Put it back where it belongs,
and that bend of river, too. That’s not the road
you want, though you could have it to yourself
at this late hour. Gone are the cars
that crawl out of the desert from the reactors,
a parade of insects, metallic, fuming
along that Stygian four-lane street.
The poplars of the shelterbelt lean away
from the bypass that never had much to pass by,
neighbor to rabbit brush and coyote.
From my parents’ patio on the edge
of the upper world, from a lawn chair
left for a shade, we once saw neighborhoods
of stars light years away, light years ago.
Pinpricks stabbed in a map too dark to read—
listen. That hissing is just a sprinkler
damping down the latest layer of dust.
Soul, why do you always take the graveyard shift?
The cottonwoods shiver, or I do,
every leaf rustling as if it’s the one
about to tear itself from the past, not I.

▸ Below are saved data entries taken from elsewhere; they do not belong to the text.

/-- The working values `CW.DIFF` writes (41 R120, R121, R129; 42 R140): `C1` is `C0` plus the signed delta, `BASE[0]` is
`EXP5` of `C0`, `BASE[1]` is `EXP5` of `C1` in each channel where `C1` is in range; no other working value changes but
`IDX`, and free values are drawn only where a channel is out of range. -/
def Obligations.CwDiffWorkingValues : Prop :=
  ∀ (f : DiffWord) (s t : State), exec (.cwDiff f) s = .next t →
    (∃ idx b1, t.work = { s.work with
      flip := f.flip, diff := 1, mode := .differential
      c0 := ⟨f.c0.r.toNat, f.c0.g.toNat, f.c0.b.toNat⟩
      d := ⟨f.d.r.toInt, f.d.g.toInt, f.d.b.toInt⟩
      c1 := ⟨f.c0.r.toNat + f.d.r.toInt, f.c0.g.toNat + f.d.g.toInt, f.c0.b.toNat + f.d.b.toInt⟩
      base0 := ⟨exp5 f.c0.r, exp5 f.c0.g, exp5 f.c0.b⟩, base1 := b1
      tcw0 := f.t0, tcw1 := f.t1, idx := idx } ∧
      (0 ≤ t.work.c1.r ∧ t.work.c1.r ≤ 31 → b1.r = exp5 (BitVec.ofInt 5 t.work.c1.r)) ∧
      (0 ≤ t.work.c1.g ∧ t.work.c1.g ≤ 31 → b1.g = exp5 (BitVec.ofInt 5 t.work.c1.g)) ∧
      (0 ≤ t.work.c1.b ∧ t.work.c1.b ≤ 31 → b1.b = exp5 (BitVec.ofInt 5 t.work.c1.b))) ∧
    s.freeNext ≤ t.freeNext ∧
    (0 ≤ t.work.c1.r ∧ t.work.c1.r ≤ 31 → 0 ≤ t.work.c1.g ∧ t.work.c1.g ≤ 31 →
      0 ≤ t.work.c1.b ∧ t.work.c1.b ≤ 31 → t.freeNext = s.freeNext)

/-- The working values of the word operations, read off the bits of the normalized word: flags and mode (41 R120), base
colours (R128, R129), table codes and index field (42 R140, R141), control points (43 R160, R161), alpha header (44 R170), at the positions of the spec's layouts (log 16). -/
def Obligations.WorkingValuesFromWord : Prop :=
  ∀ (n : CodedWord) (s t : State), specLayouts s.cfg →
    (exec (decodeColor s.cfg n) s = .next t →
      t.work.flip = n.extractLsb' 0 1 ∧ t.work.diff = n.extractLsb' 1 1 ∧ t.work.mode = dispatchMode s.cfg.layoutColorLo n ∧
      (dispatchMode s.cfg.layoutColorLo n = .individual →
        t.work.c0 = ⟨(n.extractLsb' 28 4).toNat, (n.extractLsb' 20 4).toNat, (n.extractLsb' 12 4).toNat⟩ ∧
        t.work.c1 = ⟨(n.extractLsb' 24 4).toNat, (n.extractLsb' 16 4).toNat, (n.extractLsb' 8 4).toNat⟩ ∧
        t.work.base0 = ⟨exp4 (n.extractLsb' 28 4), exp4 (n.extractLsb' 20 4), exp4 (n.extractLsb' 12 4)⟩ ∧
        t.work.base1 = ⟨exp4 (n.extractLsb' 24 4), exp4 (n.extractLsb' 16 4), exp4 (n.extractLsb' 8 4)⟩) ∧
      (dispatchMode s.cfg.layoutColorLo n = .differential →
        t.work.c0 = ⟨(n.extractLsb' 27 5).toNat, (n.extractLsb' 19 5).toNat, (n.extractLsb' 11 5).toNat⟩ ∧
        t.work.d = ⟨(n.extractLsb' 24 3).toInt, (n.extractLsb' 16 3).toInt, (n.extractLsb' 8 3).toInt⟩ ∧
        t.work.c1 = ⟨t.work.c0.r + t.work.d.r, t.work.c0.g + t.work.d.g, t.work.c0.b + t.work.d.b⟩ ∧
        t.work.base0 = ⟨exp5 (n.extractLsb' 27 5), exp5 (n.extractLsb' 19 5), exp5 (n.extractLsb' 11 5)⟩ ∧
        (0 ≤ t.work.c1.r ∧ t.work.c1.r ≤ 31 → t.work.base1.r = exp5 (BitVec.ofInt 5 t.work.c1.r)) ∧
        (0 ≤ t.work.c1.g ∧ t.work.c1.g ≤ 31 → t.work.base1.g = exp5 (BitVec.ofInt 5 t.work.c1.g)) ∧
        (0 ≤ t.work.c1.b ∧ t.work.c1.b ≤ 31) ∧ t.work.base1.b = exp5 (BitVec.ofInt 5 t.work.c1.b)) ∧
      (dispatchMode s.cfg.layoutColorLo n ≠ .planar →
        t.work.tcw0 = n.extractLsb' 5 3 ∧ t.work.tcw1 = n.extractLsb' 2 3 ∧
        t.work.idx = indexField s.cfg.indexMsbHalf (n.extractLsb' 32 16) (n.extractLsb' 48 16)) ∧
      (dispatchMode s.cfg.layoutColorLo n = .planar →
        t.work.fo = ⟨n.extractLsb' 25 6, n.extractLsb' 24 1 ++ n.extractLsb' 17 6,
          n.extractLsb' 16 1 ++ n.extractLsb' 11 2 ++ n.extractLsb' 7 3⟩ ∧
        t.work.fh = ⟨n.extractLsb' 2 5 ++ n.extractLsb' 0 1, n.extractLsb' 57 7, n.extractLsb' 51 6⟩ ∧
        t.work.fv = ⟨n.extractLsb' 45 6, n.extractLsb' 38 7, n.extractLsb' 32 6⟩ ∧
        t.work.po = ⟨exp6 t.work.fo.r, exp7 t.work.fo.g, exp6 t.work.fo.b⟩ ∧
        t.work.ph = ⟨exp6 t.work.fh.r, exp7 t.work.fh.g, exp6 t.work.fh.b⟩ ∧
        t.work.pv = ⟨exp6 t.work.fv.r, exp7 t.work.fv.g, exp6 t.work.fv.b⟩)) ∧
    (exec (decodeAlpha s.cfg n) s = .next t →
      t.work.abase = n.extractLsb' 56 8 ∧ t.work.amul = n.extractLsb' 52 4 ∧ t.work.atbl = n.extractLsb' 48 4)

Debora Greger is the author of eight books of poetry, recently including Men, Women, and Ghosts (Penguin, 2008) and Western Art (Penguin, 2004). She has won awards including the Grolier Prize and the Discovery/The Nation Award, and has received grants from the Ingram Merrill Foundation, the National Endowment for the Arts, and the Guggenheim Foundation. (updated 7/2010)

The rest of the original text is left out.